▶ **Task brief**:
Beneath this instruction is a block of data; output from it exactly the lines that run from the one containing "sheet := sheetCut s" through the one containing "Reg.fcSafeByEsc, Reg.fcSafeTempo] ++", inclusive.

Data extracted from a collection
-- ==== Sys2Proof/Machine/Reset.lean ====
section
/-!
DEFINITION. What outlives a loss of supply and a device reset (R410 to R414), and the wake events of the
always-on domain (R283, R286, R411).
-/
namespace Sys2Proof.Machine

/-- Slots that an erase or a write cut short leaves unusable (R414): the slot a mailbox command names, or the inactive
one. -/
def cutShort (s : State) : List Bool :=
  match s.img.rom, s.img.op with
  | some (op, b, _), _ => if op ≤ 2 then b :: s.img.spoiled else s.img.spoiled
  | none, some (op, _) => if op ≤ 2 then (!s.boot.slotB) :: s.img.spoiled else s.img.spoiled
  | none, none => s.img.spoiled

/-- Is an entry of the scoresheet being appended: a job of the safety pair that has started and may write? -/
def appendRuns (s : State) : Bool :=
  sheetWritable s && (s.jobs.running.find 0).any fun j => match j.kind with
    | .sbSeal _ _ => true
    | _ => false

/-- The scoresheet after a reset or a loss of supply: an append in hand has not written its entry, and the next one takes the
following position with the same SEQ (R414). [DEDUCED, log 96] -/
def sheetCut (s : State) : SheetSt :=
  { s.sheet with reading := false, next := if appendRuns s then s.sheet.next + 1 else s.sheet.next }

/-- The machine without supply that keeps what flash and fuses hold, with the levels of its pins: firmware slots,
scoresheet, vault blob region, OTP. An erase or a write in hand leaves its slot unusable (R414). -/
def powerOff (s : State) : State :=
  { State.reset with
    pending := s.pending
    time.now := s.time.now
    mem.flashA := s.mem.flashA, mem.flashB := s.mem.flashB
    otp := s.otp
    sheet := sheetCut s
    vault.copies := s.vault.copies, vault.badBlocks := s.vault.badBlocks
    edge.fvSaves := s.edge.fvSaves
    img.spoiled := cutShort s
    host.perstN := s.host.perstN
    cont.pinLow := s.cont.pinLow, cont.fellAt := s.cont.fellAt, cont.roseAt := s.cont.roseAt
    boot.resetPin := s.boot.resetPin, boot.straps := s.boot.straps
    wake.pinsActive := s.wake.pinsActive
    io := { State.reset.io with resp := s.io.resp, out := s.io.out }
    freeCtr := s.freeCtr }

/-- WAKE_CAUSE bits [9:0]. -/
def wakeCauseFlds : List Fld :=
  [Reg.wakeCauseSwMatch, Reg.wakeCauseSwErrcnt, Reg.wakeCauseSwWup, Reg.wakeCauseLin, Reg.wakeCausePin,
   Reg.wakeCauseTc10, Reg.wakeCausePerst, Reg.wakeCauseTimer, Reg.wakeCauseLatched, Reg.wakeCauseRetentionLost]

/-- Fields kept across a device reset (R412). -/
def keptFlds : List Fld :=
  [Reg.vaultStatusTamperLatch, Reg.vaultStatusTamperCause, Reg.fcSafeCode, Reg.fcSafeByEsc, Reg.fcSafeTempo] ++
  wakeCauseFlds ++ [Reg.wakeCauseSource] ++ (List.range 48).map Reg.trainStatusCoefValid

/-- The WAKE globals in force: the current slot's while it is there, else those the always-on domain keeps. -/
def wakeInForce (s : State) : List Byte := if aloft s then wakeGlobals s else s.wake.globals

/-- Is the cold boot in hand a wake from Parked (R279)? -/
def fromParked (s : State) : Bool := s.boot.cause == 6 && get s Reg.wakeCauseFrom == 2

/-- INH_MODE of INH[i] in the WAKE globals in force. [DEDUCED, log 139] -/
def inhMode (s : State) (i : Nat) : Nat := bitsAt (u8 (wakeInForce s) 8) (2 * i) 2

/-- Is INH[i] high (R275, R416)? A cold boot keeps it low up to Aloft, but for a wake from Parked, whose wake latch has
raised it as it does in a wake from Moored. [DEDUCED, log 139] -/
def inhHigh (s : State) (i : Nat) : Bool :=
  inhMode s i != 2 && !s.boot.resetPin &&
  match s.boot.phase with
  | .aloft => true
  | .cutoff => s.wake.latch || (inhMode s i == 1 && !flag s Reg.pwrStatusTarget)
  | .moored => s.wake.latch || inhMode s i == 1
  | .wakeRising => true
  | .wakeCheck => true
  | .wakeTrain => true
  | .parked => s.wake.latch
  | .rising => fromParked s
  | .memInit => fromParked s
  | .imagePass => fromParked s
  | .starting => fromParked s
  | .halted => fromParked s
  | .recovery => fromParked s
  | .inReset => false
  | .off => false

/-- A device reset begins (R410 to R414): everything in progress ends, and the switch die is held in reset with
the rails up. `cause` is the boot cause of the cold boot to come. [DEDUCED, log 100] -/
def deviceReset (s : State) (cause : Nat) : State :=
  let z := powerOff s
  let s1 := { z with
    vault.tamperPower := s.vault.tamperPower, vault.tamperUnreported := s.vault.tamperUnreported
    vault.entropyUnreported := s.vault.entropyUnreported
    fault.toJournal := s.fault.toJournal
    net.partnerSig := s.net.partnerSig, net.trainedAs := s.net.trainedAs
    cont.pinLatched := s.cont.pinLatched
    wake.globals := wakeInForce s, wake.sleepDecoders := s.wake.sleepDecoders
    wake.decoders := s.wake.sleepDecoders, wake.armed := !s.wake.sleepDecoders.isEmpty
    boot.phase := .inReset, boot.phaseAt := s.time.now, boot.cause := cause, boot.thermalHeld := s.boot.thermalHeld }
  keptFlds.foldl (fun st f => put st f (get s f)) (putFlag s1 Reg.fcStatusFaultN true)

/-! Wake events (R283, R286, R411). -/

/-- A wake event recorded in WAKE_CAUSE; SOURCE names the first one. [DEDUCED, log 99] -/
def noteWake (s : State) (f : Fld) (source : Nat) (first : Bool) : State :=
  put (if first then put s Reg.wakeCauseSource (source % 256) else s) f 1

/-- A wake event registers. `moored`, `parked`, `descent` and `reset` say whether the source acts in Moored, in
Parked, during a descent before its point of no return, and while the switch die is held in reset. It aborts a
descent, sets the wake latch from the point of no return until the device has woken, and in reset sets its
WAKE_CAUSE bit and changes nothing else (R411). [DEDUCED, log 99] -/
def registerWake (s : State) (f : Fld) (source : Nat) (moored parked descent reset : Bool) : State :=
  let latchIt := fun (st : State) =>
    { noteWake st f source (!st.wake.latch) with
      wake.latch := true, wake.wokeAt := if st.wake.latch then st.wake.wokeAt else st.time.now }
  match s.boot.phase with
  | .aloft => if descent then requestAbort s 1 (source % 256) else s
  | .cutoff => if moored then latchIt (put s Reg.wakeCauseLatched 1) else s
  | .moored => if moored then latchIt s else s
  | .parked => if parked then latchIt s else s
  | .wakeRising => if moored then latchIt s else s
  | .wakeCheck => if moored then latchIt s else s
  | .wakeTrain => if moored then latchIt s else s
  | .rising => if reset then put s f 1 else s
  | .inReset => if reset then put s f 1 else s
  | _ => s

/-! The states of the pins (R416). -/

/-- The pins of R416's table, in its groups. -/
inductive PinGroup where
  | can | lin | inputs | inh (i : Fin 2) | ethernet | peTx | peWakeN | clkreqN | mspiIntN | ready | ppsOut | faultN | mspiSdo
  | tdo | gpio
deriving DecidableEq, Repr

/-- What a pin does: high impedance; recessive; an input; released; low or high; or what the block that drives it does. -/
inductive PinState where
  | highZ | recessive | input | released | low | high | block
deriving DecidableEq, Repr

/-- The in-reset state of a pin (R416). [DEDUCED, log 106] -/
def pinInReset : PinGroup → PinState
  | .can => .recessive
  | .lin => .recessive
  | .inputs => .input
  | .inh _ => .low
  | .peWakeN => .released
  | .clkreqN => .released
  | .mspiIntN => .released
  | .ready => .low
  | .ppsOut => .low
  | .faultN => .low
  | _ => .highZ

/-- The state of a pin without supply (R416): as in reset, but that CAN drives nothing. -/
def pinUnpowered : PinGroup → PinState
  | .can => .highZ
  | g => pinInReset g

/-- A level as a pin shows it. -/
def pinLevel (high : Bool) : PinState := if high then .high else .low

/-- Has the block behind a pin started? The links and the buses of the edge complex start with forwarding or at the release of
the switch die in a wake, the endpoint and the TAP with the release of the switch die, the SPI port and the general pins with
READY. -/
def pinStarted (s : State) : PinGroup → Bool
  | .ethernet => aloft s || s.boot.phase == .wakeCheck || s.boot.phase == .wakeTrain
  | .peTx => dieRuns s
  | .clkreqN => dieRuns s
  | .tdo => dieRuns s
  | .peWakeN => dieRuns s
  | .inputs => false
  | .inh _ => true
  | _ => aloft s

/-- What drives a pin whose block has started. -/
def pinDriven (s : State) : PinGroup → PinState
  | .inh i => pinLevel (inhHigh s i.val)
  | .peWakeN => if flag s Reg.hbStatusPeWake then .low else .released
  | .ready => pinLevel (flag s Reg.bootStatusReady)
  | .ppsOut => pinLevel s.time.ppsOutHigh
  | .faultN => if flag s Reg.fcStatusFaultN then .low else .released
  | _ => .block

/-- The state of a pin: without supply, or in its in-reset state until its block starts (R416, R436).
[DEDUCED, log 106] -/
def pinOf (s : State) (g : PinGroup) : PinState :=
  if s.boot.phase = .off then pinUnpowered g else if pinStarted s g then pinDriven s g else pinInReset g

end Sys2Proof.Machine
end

▶ **Written answer**:
    sheet := sheetCut s
    vault.copies := s.vault.copies, vault.badBlocks := s.vault.badBlocks
    edge.fvSaves := s.edge.fvSaves
    img.spoiled := cutShort s
    host.perstN := s.host.perstN
    cont.pinLow := s.cont.pinLow, cont.fellAt := s.cont.fellAt, cont.roseAt := s.cont.roseAt
    boot.resetPin := s.boot.resetPin, boot.straps := s.boot.straps
    wake.pinsActive := s.wake.pinsActive
    io := { State.reset.io with resp := s.io.resp, out := s.io.out }
    freeCtr := s.freeCtr }

/-- WAKE_CAUSE bits [9:0]. -/
def wakeCauseFlds : List Fld :=
  [Reg.wakeCauseSwMatch, Reg.wakeCauseSwErrcnt, Reg.wakeCauseSwWup, Reg.wakeCauseLin, Reg.wakeCausePin,
   Reg.wakeCauseTc10, Reg.wakeCausePerst, Reg.wakeCauseTimer, Reg.wakeCauseLatched, Reg.wakeCauseRetentionLost]

/-- Fields kept across a device reset (R412). -/
def keptFlds : List Fld :=
  [Reg.vaultStatusTamperLatch, Reg.vaultStatusTamperCause, Reg.fcSafeCode, Reg.fcSafeByEsc, Reg.fcSafeTempo] ++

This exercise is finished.